About this exercise |
Nothing past the line containing "theorem State.unit_reset' (b" belongs in the output. Copy exactly every line of the data below from the first up to and including it.

Data for analysis |
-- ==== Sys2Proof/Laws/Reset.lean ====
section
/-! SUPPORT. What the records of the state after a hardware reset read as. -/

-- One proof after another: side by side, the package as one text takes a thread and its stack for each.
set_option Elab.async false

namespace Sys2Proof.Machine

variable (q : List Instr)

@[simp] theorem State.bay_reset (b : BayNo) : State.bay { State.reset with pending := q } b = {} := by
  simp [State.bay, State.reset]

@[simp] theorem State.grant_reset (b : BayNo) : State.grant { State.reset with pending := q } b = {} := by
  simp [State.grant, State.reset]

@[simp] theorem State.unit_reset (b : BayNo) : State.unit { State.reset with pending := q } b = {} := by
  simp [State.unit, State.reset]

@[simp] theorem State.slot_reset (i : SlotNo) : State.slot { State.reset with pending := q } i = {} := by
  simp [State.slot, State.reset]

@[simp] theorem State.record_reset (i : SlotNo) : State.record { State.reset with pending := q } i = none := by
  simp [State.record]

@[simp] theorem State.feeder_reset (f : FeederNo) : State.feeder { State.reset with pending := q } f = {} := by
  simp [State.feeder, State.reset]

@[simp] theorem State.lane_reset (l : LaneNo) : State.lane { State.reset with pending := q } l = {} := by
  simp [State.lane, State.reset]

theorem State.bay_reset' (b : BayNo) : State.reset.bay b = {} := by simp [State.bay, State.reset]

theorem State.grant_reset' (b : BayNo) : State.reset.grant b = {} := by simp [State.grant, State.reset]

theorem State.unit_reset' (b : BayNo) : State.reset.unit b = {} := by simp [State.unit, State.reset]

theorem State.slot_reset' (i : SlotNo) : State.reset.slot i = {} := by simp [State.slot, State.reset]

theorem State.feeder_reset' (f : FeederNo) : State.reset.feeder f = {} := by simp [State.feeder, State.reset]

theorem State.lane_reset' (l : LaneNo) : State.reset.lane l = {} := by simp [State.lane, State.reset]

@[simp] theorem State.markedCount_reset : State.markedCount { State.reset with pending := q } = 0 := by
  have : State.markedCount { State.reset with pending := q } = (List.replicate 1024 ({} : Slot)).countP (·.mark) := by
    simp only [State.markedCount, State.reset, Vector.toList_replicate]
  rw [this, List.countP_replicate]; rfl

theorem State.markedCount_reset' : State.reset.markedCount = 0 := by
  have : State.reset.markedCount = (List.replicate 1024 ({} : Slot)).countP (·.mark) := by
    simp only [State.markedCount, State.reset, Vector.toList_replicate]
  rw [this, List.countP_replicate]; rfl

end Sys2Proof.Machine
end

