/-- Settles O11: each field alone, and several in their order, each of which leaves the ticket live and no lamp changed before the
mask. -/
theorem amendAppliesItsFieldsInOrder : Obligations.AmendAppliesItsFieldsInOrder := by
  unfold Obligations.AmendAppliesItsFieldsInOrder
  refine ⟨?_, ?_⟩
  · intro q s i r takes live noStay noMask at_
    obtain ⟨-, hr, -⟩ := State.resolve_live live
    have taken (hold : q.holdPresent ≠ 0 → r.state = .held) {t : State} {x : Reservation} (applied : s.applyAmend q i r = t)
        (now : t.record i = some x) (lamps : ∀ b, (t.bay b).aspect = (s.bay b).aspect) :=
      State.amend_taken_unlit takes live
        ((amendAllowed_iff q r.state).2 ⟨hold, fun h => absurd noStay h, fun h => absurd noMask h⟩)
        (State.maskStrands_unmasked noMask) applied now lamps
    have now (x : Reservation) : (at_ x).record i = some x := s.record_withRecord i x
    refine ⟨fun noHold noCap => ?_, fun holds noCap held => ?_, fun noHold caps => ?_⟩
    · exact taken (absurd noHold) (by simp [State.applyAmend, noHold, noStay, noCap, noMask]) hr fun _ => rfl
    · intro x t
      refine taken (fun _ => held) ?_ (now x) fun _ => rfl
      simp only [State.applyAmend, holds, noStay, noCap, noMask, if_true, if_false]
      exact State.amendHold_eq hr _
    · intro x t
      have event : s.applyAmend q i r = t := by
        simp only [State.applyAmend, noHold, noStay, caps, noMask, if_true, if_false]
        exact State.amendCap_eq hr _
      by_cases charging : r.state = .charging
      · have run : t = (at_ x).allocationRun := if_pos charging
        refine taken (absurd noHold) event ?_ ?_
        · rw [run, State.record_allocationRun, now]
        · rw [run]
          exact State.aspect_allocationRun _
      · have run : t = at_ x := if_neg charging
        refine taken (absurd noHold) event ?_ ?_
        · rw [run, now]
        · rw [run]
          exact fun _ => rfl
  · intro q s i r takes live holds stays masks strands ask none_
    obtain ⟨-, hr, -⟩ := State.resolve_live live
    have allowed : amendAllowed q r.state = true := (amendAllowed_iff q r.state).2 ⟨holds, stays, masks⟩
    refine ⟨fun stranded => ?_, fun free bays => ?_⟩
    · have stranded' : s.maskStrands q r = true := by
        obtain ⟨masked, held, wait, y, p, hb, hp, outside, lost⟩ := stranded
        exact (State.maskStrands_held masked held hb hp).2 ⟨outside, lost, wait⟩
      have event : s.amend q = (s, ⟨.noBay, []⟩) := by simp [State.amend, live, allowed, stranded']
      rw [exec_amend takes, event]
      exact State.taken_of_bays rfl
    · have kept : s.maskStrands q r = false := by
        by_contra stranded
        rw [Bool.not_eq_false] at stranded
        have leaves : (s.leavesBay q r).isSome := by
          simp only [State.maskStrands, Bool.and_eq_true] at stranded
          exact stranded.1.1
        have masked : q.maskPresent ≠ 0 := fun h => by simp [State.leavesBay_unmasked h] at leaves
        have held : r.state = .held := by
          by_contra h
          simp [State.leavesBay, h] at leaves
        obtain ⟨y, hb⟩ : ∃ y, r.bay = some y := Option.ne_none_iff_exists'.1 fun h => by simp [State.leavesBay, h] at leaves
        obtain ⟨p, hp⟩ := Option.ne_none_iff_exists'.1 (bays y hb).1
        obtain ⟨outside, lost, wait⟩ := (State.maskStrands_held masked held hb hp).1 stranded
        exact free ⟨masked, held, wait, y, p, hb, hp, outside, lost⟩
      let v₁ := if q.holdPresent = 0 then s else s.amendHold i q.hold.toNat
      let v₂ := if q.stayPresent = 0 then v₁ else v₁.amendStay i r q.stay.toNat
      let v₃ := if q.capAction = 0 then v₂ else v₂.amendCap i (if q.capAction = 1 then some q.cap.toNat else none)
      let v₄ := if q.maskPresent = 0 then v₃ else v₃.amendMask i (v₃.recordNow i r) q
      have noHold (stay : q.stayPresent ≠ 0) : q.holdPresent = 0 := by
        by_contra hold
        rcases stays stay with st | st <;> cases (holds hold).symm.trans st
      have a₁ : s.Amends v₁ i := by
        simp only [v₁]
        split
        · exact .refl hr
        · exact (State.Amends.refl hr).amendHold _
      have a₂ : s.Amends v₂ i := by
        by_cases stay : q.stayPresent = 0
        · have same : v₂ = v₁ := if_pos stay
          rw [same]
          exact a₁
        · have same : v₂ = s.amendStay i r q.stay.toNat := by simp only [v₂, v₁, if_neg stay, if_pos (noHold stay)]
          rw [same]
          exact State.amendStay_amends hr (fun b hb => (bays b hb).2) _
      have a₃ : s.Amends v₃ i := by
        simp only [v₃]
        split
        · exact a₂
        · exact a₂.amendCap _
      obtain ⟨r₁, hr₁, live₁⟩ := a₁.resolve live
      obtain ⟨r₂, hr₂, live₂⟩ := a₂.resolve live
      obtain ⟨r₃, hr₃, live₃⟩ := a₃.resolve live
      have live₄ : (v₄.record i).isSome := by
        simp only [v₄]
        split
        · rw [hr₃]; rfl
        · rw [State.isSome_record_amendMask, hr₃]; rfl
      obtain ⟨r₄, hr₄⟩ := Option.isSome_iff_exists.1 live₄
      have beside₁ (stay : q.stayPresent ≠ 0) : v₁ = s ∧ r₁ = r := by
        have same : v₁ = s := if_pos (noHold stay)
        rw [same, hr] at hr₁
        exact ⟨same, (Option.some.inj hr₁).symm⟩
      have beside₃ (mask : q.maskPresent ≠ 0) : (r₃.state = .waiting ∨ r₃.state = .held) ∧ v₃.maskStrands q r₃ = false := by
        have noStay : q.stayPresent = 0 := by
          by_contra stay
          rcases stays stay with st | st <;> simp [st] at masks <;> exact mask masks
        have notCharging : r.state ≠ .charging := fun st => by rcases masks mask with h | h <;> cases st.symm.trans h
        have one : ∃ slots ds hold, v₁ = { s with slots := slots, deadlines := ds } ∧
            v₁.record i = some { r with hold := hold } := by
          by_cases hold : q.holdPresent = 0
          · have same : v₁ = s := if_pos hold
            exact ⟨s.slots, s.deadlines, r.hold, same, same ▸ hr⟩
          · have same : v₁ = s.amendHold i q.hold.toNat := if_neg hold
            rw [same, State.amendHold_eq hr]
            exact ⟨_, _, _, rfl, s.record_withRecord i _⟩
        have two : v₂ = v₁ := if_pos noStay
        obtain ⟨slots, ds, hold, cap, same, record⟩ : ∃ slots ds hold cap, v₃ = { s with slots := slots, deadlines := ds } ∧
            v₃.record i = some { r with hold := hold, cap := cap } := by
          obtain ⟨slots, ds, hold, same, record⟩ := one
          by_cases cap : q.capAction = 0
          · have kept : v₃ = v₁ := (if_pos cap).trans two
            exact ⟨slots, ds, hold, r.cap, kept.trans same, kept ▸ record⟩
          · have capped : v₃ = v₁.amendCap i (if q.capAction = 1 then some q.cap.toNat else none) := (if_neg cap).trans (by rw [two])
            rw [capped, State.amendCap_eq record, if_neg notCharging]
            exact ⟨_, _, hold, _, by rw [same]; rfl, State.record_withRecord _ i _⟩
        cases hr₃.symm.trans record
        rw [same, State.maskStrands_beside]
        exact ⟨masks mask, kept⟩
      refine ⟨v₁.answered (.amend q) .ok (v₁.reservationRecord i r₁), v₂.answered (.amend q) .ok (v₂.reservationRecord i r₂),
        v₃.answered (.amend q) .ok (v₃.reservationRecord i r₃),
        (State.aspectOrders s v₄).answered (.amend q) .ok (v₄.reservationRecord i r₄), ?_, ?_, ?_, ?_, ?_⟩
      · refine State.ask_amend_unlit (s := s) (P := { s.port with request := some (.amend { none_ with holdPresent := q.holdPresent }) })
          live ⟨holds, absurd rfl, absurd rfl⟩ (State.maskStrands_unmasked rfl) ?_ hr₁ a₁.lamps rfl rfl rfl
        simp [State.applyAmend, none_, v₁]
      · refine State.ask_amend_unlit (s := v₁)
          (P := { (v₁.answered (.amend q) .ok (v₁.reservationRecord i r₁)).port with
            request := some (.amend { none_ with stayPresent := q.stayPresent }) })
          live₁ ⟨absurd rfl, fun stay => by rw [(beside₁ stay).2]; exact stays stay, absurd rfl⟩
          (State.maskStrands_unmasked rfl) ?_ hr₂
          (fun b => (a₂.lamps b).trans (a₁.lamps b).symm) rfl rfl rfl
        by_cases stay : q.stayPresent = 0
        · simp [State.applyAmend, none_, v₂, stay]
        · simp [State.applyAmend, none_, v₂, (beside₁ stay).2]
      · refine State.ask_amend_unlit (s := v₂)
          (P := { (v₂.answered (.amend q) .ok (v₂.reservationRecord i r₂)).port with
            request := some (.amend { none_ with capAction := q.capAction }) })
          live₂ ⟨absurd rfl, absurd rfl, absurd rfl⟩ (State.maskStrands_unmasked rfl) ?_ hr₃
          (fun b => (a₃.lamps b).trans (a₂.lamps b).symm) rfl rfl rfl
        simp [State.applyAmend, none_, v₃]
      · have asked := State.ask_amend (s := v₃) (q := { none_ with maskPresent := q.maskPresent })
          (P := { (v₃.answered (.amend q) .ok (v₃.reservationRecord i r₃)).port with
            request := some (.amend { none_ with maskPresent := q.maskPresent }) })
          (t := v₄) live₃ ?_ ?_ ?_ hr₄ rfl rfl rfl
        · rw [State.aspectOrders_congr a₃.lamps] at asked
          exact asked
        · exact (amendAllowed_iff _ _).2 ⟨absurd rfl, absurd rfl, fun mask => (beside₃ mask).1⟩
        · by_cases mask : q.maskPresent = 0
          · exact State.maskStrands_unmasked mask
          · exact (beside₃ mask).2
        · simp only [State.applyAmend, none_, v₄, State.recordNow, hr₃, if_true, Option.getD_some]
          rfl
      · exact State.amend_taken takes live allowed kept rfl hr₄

Answer space |
-- ==== Sys2Proof/Laws/Reset.lean ====
section
/-! SUPPORT. What the records of the state after a hardware reset read as. -/

-- One proof after another: side by side, the package as one text takes a thread and its stack for each.
set_option Elab.async false

namespace Sys2Proof.Machine

variable (q : List Instr)

@[simp] theorem State.bay_reset (b : BayNo) : State.bay { State.reset with pending := q } b = {} := by
  simp [State.bay, State.reset]

@[simp] theorem State.grant_reset (b : BayNo) : State.grant { State.reset with pending := q } b = {} := by
  simp [State.grant, State.reset]

@[simp] theorem State.unit_reset (b : BayNo) : State.unit { State.reset with pending := q } b = {} := by
  simp [State.unit, State.reset]

@[simp] theorem State.slot_reset (i : SlotNo) : State.slot { State.reset with pending := q } i = {} := by
  simp [State.slot, State.reset]

@[simp] theorem State.record_reset (i : SlotNo) : State.record { State.reset with pending := q } i = none := by
  simp [State.record]

@[simp] theorem State.feeder_reset (f : FeederNo) : State.feeder { State.reset with pending := q } f = {} := by
  simp [State.feeder, State.reset]

@[simp] theorem State.lane_reset (l : LaneNo) : State.lane { State.reset with pending := q } l = {} := by
  simp [State.lane, State.reset]

theorem State.bay_reset' (b : BayNo) : State.reset.bay b = {} := by simp [State.bay, State.reset]

theorem State.grant_reset' (b : BayNo) : State.reset.grant b = {} := by simp [State.grant, State.reset]

theorem State.unit_reset' (b : BayNo) : State.reset.unit b = {} := by simp [State.unit, State.reset]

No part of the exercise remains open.